On parle de plus en plus de créativité comme une opportunité pour dépasser la crise, relancer la machine économique et sociale. Analyse avec le directeur des stratégies chez Fondamenti, par ailleurs formateur chez CCM Benchmark.
C’est vrai, chaque période de crise, comme c’est le cas aujourd’hui, est toujours un moment clé pour le renouvellement des idées et des modes de pensée. Il existe en gros deux postures dans les organisations : faire un peu mieux et un plus de ce qui a déjà marché jusque là, cela s’appelle résister ou exploiter ce qui a fait ses preuves ; mais pour combien de temps ? L’autre posture est celle qui doit nous conduire à imaginer autre chose, à faire autrement ; c’est sans doute plus inconfortable au début, mais plus prometteur si ça marche. Et c’est là que la créativité prend tout son sens.
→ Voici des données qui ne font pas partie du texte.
-- ==== Sys2Proof/Config.lean ====
section
/-! DEFINITION. What an implementation fixes and what the manual leaves open: constants without a body
(nothing in Lean can evaluate them), and the tables of constants that several files read. -/

namespace Sys2Proof.Config

/-- Random bits of the DRBG (R398), by the count of free values taken so far. FREE VALUE: log entry 10. -/
opaque random : Nat → BitVec 512

/-- A value of a word that the manual does not state, by the count of free values taken so far. -/
opaque word : Nat → BitVec 64

/-- The sum of a list of three or more binary64 terms in the order that the engine takes: the manual fixes no
order (chapters 3 to 5). FREE VALUE: log entry 11. -/
opaque fsum : List (BitVec 64) → BitVec 64

/-- NV of a fused multiply-add of 0 and infinity with a quiet NaN addend: IEEE 754 leaves it to the
implementation. FREE VALUE: log entry 12. -/
opaque fmaNanInvalid : Bool

/-- Whether exp(x), which no binary64 number is, is rounded up: the manual states no rounding (R149). FREE VALUE:
log entry 11. -/
opaque expUp : BitVec 64 → Bool

/-- a − Σ l·d·m over one or more terms (l, d, m) in binary64, as the 64 FMA lanes sum it (R89): the manual fixes no
order of the terms and no rounding within one. FREE VALUE: log entry 11. -/
opaque elim : BitVec 64 → List (BitVec 64 × BitVec 64 × BitVec 64) → BitVec 64

/-- The place of the term that a double-double sum takes next, by the terms left (R93): the manual fixes no order.
FREE VALUE: log entry 11. -/
opaque sumOrder : List (BitVec 64) → Nat

/-- An uncorrectable ECC error in a word that SOLV stages from DRAM, by the count of free values taken so far (R142):
an event of the memory that no command brings. FREE VALUE: log entry 29. -/
opaque eccError : Nat → Bool

/-- The flows and heads that a cold NEWTON run starts from, by structure signature and position: R99 names
"initial values of the image", and no section holds them. FREE VALUE: log entry 22. -/
opaque newtonStart : BitVec 64 → Nat → BitVec 64

/-- The fitted NAND: whether a block carries a factory bad mark, the blocks in all less 1, the page size
code and the targets less 1 (R461, Table 16-12). FREE VALUES: log entry 13. -/
opaque factoryBad : Nat → Bool
opaque nandBlocks : BitVec 18
opaque nandPage : BitVec 2
opaque nandTargets : BitVec 2
opaque nandId : BitVec 64
/-- Pages of a NAND block. -/
opaque nandPages : Nat

/-- The public key and the device secret of Muotte's test root, and the Muotte vendor key: held in the
boot ROM and not printed in the manual (R395, R409). FREE VALUES: log entry 14. -/
opaque testRootKey : List (BitVec 8)
opaque testSecret : List (BitVec 8)
opaque vendorKey : List (BitVec 8)

/-- The delayed sample of a current channel in units of 2^-64 code, by PHASE and the last 32 codes, newest
first (R265): the taps of the filter are not given. FREE VALUE: log entry 15. -/
opaque delayed : BitVec 32 → List (BitVec 24) → Int

/-- The temperature in °C below 0 °C by R/R0, A and B: the inverse equation there has no closed form and
its third coefficient is not given (R269). FREE VALUE: log entry 16. -/
opaque cvdBelow : BitVec 64 → BitVec 64 → BitVec 64 → BitVec 64

/-- The heat factor of R270 where a temperature is below 0 °C, outside IAPWS-IF97 region 1, by θf, θr, θm and PK.
FREE VALUE: log entry 17. -/
opaque heatFactor : BitVec 64 → BitVec 64 → BitVec 64 → BitVec 64 → BitVec 64

/-- How far METR's heat factor deviates from the exact value, in units of 10^-14 of it, held to 0.001 % where it is
used (R270). FREE VALUE: log entry 17. -/
opaque heatDev : BitVec 64 → BitVec 64 → BitVec 64 → BitVec 64 → Int

/-- A calibrated sample whose exact value does not fit a signed 32-bit integer (R265), by that value. FREE VALUE: log
entry 15. -/
opaque calOver : Int → BitVec 32

/-- The number of the exchange of MFN 0 of a station slot: the manual fixes no start of the exchange
numbers (R309). FREE VALUE: log entry 18. -/
opaque exchangeBase : Nat → Nat

/-- The value that REC takes when a frame is received in error-passive state: ISO 11898-1 leaves a choice
from 119 to 127, here as an excess over 119. FREE VALUE: log entry 19. -/
opaque recExcess : Nat → Fin 9

/-- The TTL or hop limit of a PTP message over UDP that is not a peer delay message. FREE VALUE: log
entry 21. -/
opaque ptpTtl : BitVec 8

end Sys2Proof.Config
end

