-- ==== Sys2Proof/Machine/State.lean ====
section
/-! DEFINITION. The state of the SH1024 as plain data, its value at reset, and the reasons a step can
stop. -/

namespace Sys2Proof.Machine

/-- Reasons a step stops with a fault: there is none. Every error that the manual describes is counted,
reported or freezes one master, and the block goes on (R30). -/
inductive Fault where
  deriving DecidableEq, Repr

/-- Reasons a step is refused. -/
inductive Refusal where
  /-- Raised by the arm of a command that has no meaning yet; safe: nothing is claimed of it. -/
  | notModelled (mnemonic : String)
  deriving DecidableEq, Repr

/-- Everything the manual gives the machine, what has left the block (newest first), the count of free
values taken, and the commands that wait. A table lists only entries that differ from reset. -/
structure State where
  blk : Tbl Blk := []
  snaps : List WideLatch := []
  staged : List WideLatch := []
  sys : SysRegs := {}
  pwr : PwrRegs := {}
  sched : SchedRegs := {}
  pimg : PImage := {}
  cell : CellRegs := {}
  mc1 : Mc1 := {}
  loops : LoopRegs := {}
  axis : AxisRegs := {}
  metr : MetrRegs := {}
  canl : CanlRegs := {}
  mbus : MbusRegs := {}
  ethl : EthlRegs := {}
  solv : SolvRegs := {}
  parc : ParcRegs := {}
  hif : HifRegs := {}
  irq : IrqRegs := {}
  sec : SecRegs := {}
  recs : RecRegs := {}
  nvm : NvmRegs := {}
  time : TimeRegs := {}
  rtc : RtcRegs := {}
  pair : PairRegs := {}
  pnl : PnlRegs := {}
  /-- The MRAM, by byte offset; the DRAM, by fabric address. An unlisted byte reads 0. -/
  mram : Tbl Byte := []
  dram : Tbl Byte := []
  /-- Bytes of the engines' memories that MC1 has stored where no field stands for them, by fabric address. -/
  other : Tbl (Option Byte) := []
  out : List Out := []
  free : Nat := 0
  pending : List Instr := []
  deriving DecidableEq, Repr

/-- The machine right after the first power-on reset of a blank part: every field at its reset value. -/
def State.reset : State := {}

end Sys2Proof.Machine
end

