-- ==== Sys2Proof/Machine/Panel.lean ====
section
/-! DEFINITION. PNL, the bistable status panel (17_status_panel.md). -/

namespace Sys2Proof.Machine

/-! ### The panel region (Table 17-1) -/

def pnlBase : Nat := 0x80000
def pnlShown : Nat := pnlBase + 0x5DC00
def pnlCfg : Nat := pnlBase + 0x75300
def pnlBandAt (b : Nat) : Nat := pnlBase + 0x75340 + 272 * b
def pnlJour : Nat := pnlBase + 0x75BC0
def pnlScratch : Nat := pnlBase + 0x75C00
def pnlTarget : Nat := pnlBase + 0x75F20

/-- A 64-byte header with its magic and its CRC-32C. -/
def headOk (magic : Nat) (b : Bytes) : Bool := u32 b 0 == magic && u32 b 60 == crc32c (b.take 60)
def headSeal (b : Bytes) : Bytes := b.take 60 ++ leBytes 4 (crc32c (b.take 60))

def cfgHead (s : State) : Bytes := mramRead pnlCfg 64 s
def cfgOk (s : State) : Bool := headOk 0x434C4E50 (cfgHead s)
def pW (s : State) : Nat := u16 (cfgHead s) 4
def pH (s : State) : Nat := u16 (cfgHead s) 6
def nph (h : Bytes) (b : Nat) : Nat := u8 h (0x1C + b)
def nphc (h : Bytes) (b : Nat) : Nat := u8 h (0x24 + b)

/-- 2-bit field `k` of a string. -/
def code2 (b : Bytes) (k : Nat) : Nat := u8 b (k / 4) / 4 ^ (k % 4) % 4
/-- 2-bit values packed as R472. -/
def pack2 (l : List Nat) : Bytes :=
  (List.range (ceilDiv l.length 4)).map fun i =>
    BitVec.ofNat 8 (((List.range 4).map fun j => l.getD (4 * i + j) 0 % 4 * 4 ^ j).sum)

def codeVal (c : Nat) : Int := if c = 1 then 1 else if c = 2 then -1 else 0

/-- The transition row of band b from level f to level t, and its clear row (R476). -/
def transRow (s : State) (b f t : Nat) : Bytes := mramRead (pnlBandAt b + 16 * (4 * f + t)) 16 s
def clearRow (s : State) (b : Nat) : Bytes := mramRead (pnlBandAt b + 256) 16 s

def shownRow (s : State) (y : Nat) : Bytes := mramRead (pnlShown + y * (pW s / 4)) (pW s / 4) s
def account (s : State) (y x : Nat) : Int := (tblGet s.mram (pnlBase + y * pW s + x) 0).toInt

/-! ### The journal (Table 17-4) -/

def jHead (s : State) : Bytes := mramRead pnlJour 64 s
def jOk (s : State) : Bool := headOk 0x4C4E4A50 (jHead s)
def jState (s : State) : Nat := u8 (jHead s) 4
def jIDLE : Nat := 0
def jDRIVING : Nat := 1
def jACCOUNTING : Nat := 2
def jCLEARING : Nat := 3
def jZEROING : Nat := 4

def jWrite (st band ph row x0 y0 ww sh acrow scrow : Nat) (useq : W64) (s : State) : State :=
  mramWrite pnlJour (headSeal (leBytes 4 0x4C4E4A50 ++ leBytes 1 st ++ leBytes 1 band ++ leBytes 1 ph ++ [0] ++ leBytes 2 row ++
    leBytes 2 x0 ++ leBytes 2 y0 ++ leBytes 2 ww ++ leBytes 2 sh ++ leBytes 2 acrow ++ leBytes 2 scrow ++ zeros 2 ++
    leBytes 8 useq.toNat ++ zeros 28)) s

/-- A header write of a run: its state, phase and row. -/
def jRun (r : PnlRun) (st ph row : Nat) (s : State) : State :=
  jWrite st r.band ph row r.x0 r.sy r.ww r.sh 0 0xFFFF r.useq s

/-- A header write of the accounting and the zeroing rows. -/
def jRows (r : PnlRun) (st acrow scrow : Nat) (s : State) : State :=
  jWrite st r.band 0 0 r.x0 r.sy r.ww r.sh acrow scrow r.useq s

def pnlSetRun (r : Option PnlRun) (s : State) : State := { s with pnl := { s.pnl with run := r } }
def setPen (v : Bool) (s : State) : State :=
  if s.pnl.pen = v then s else emit (.panelEn v) { s with pnl := { s.pnl with pen := v } }

/-! ### Bands (R478) -/

/-- The number of thresholds at or below a temperature. -/
def bandOf (h : Bytes) (t : F64) : Nat := ((List.range 7).filter fun i => leF (ofIntF (sint 8 (u8 h (0x14 + i)))) t).length
def dieTemp (s : State) : F64 := ofRatioF (sint 16 s.pwr.tj.toNat) 128

/-- The band of an update that starts: TEMPPT lies in the panel's read windows or freezes it (R65). -/
def bandNow (s : State) : Nat × State :=
  let h := cfgHead s
  let p := u32 h 0x10
  if p = 0xFFFFFFFF then (bandOf h (dieTemp s), s)
  else
    let s1 := guarded 24 (viewIn p) 16 false id s
    (bandOf h ((if frozenM s1 24 then none else usableF (frozenPt s p)).getD (dieTemp s)), s1)

/-! ### Driving -/

/-- The largest |a| over all pixels (R483). -/
def maxAccount (s : State) : Nat :=
  (List.range (pH s)).foldl (fun m y => (List.range (pW s)).foldl (fun m x => max m (account s y x).natAbs) m) 0

/-- The phases of a run. -/
def phasesIn (s : State) (r : PnlRun) : Nat :=
  if r.clear then maxAccount s + nphc (cfgHead s) r.band else nph (cfgHead s) r.band

/-- The target level of a pixel of the strip, from the journal target area. -/
def targetLevel (s : State) (r : PnlRun) (y x : Nat) : Nat :=
  code2 (mramRead (pnlTarget + (y - r.sy) * (r.ww / 4)) (r.ww / 4) s) (x - r.x0)

def inStrip (r : PnlRun) (y x : Nat) : Bool :=
  decide (r.sy ≤ y) && decide (y < r.sy + r.sh) && decide (r.x0 ≤ x) && decide (x < r.x0 + r.ww)

/-- The drive code of a pixel in phase k (R476, R483); code 3 is driven as 0. -/
def driveCode (s : State) (r : PnlRun) (a k y x : Nat) : Nat :=
  let c :=
    if r.clear then
      if k < a then
        (if (k : Int) < account s y x then 2 else if (k : Int) < -(account s y x) then 1 else 0)
      else code2 (clearRow s r.band) (k - a)
    else if inStrip r y x then code2 (transRow s r.band (code2 (shownRow s y) x) (targetLevel s r y x)) k
    else 0
  if c = 3 then 0 else c
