-- ==== Sys2Proof/Machine/Water.lean ====
section
/-! DEFINITION. Water under IAPWS-IF97 region 1, as exact fractions: the specific enthalpy, the specific volume
and the heat factor of R270 (09_metering.md). The coefficients are those of the standard that R270 names
(PRESUMED, log entry 17). -/

namespace Sys2Proof.Machine

/-- A finite binary64 value as numerator and power-of-two denominator. -/
def ratF (x : F64) : Int × Nat :=
  match fdec fmt64 x.toNat with
  | .fin neg m e => ((if neg then -(m : Int) else (m : Int)) * 2 ^ e.toNat, 2 ^ (-e).toNat)
  | _ => (0, 1)

def fracF (x : F64) : Rat := mkRat (ratF x).1 (ratF x).2

/-- The terms I, J and n of the region 1 equation; n is m × 10^-k, given as (I, J, m, k). -/
def if97Low : List (Nat × Int × Int × Nat) := [
   (0, -2, 14632971213167, 14), (0, -1, -84548187169114, 14), (0, 0, -37563603672040, 13), (0, 1, 33855169168385, 13),
   (0, 2, -95791963387872, 14), (0, 3, 15772038513228, 14), (0, 4, -16616417199501, 15), (0, 5, 81214629983568, 17),
   (1, -9, 28319080123804, 17), (1, -7, -60706301565874, 17), (1, -1, -18990068218419, 15), (1, 0, -32529748770505, 15),
   (1, 1, -21841717175414, 15), (1, 3, -52838357969930, 18), (2, -3, -47184321073267, 17), (2, 0, -30001780793026, 17),
   (2, 1, 47661393906987, 18), (2, 3, -44141845330846, 19), (2, 17, -72694996297594, 29), (3, -4, -31679644845054, 18)]

def if97High : List (Nat × Int × Int × Nat) := [
   (3, 0, -28270797985312, 19), (3, 6, -85205128120103, 23), (4, -5, -22425281908000, 19), (4, -2, -65171222895601, 20),
   (4, 10, -14341729937924, 26), (5, -8, -40516996860117, 20), (8, -11, -12734301741641, 22), (8, -6, -17424871230634, 23),
   (21, -29, -68762131295531, 32), (23, -31, 14478307828521, 33), (29, -38, 26335781662795, 36), (30, -39, -11947622640071, 36),
   (31, -40, 18228094581404, 37), (32, -41, -93537087292458, 39)]

/-- An integer power of a fraction. -/
def ratPow (x : Rat) : Int → Rat
  | .ofNat n => x ^ n
  | .negSucc n => 1 / x ^ (n + 1)

/-- π and τ of the equation, from a pressure in Pa and a temperature in °C. -/
def redP (pk : F64) : Rat := fracF pk / 16530000
def redT (th : F64) : Rat := 1386 / (fracF th + 27315 / 100)

/-- The derivatives of the dimensionless Gibbs energy by τ and by π. -/
def gammaTau (p t : Rat) : Rat :=
  ((if97Low ++ if97High).map fun (i, j, m, k) => mkRat m (10 ^ k) * (71 / 10 - p) ^ i * (j : Rat) * ratPow (t - 1222 / 1000) (j - 1)).sum
def gammaPi (p t : Rat) : Rat :=
  ((if97Low ++ if97High).map fun (i, j, m, k) => -(mkRat m (10 ^ k) * (i : Rat) * (71 / 10 - p) ^ (i - 1) * ratPow (t - 1222 / 1000) j)).sum

/-- R of water in kJ/(kg K). -/
def gasR : Rat := 461526 / 1000000

/-- The specific enthalpy in kJ/kg and the specific volume in m³/kg. -/
def enthalpy (pk th : F64) : Rat := gasR * 1386 * gammaTau (redP pk) (redT th)
def specVol (pk th : F64) : Rat := gasR * (fracF th + 27315 / 100) * gammaPi (redP pk) (redT th) / 16530

/-- The factor of R270 within 0.001 % of the exact value: the deviation is free within it (log entry 17). Below
0 °C, where region 1 ends, the factor is free. -/
def heatFactor (tf tr tm pk : F64) : Rat :=
  if ltF tf 0 || ltF tr 0 then fracF (Config.heatFactor tf tr tm pk)
  else (enthalpy pk tf - enthalpy pk tr) / specVol pk tm *
    (1 + mkRat (max (-(10 ^ 9)) (min (10 ^ 9) (Config.heatDev tf tr tm pk))) (10 ^ 14))

end Sys2Proof.Machine
end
Les entreprises qui négligeraient cette deuxième posture, au prétexte de la crise ou par crainte de sortir de leur cadre de référence habituel, risquent de le payer ensuite.
En règle générale, on observe dans les entreprises une volonté affichée de concilier ces deux postures : d’un côté être capable d’innover de façon prévisible et de l’autre être ouvert à de nouvelles idées, de nouvelles approches. Mais cette seconde posture est trop vite sacrifiée par ceux qui subissent la crise. Au contraire de ceux qui anticipent un nouveau paradigme, une nouvelle donne pour leurs produits et services, une anticipation de nouveaux usages, par exemple.
Cela voudrait dire que créativité et innovation, ce n’est pas la même chose ?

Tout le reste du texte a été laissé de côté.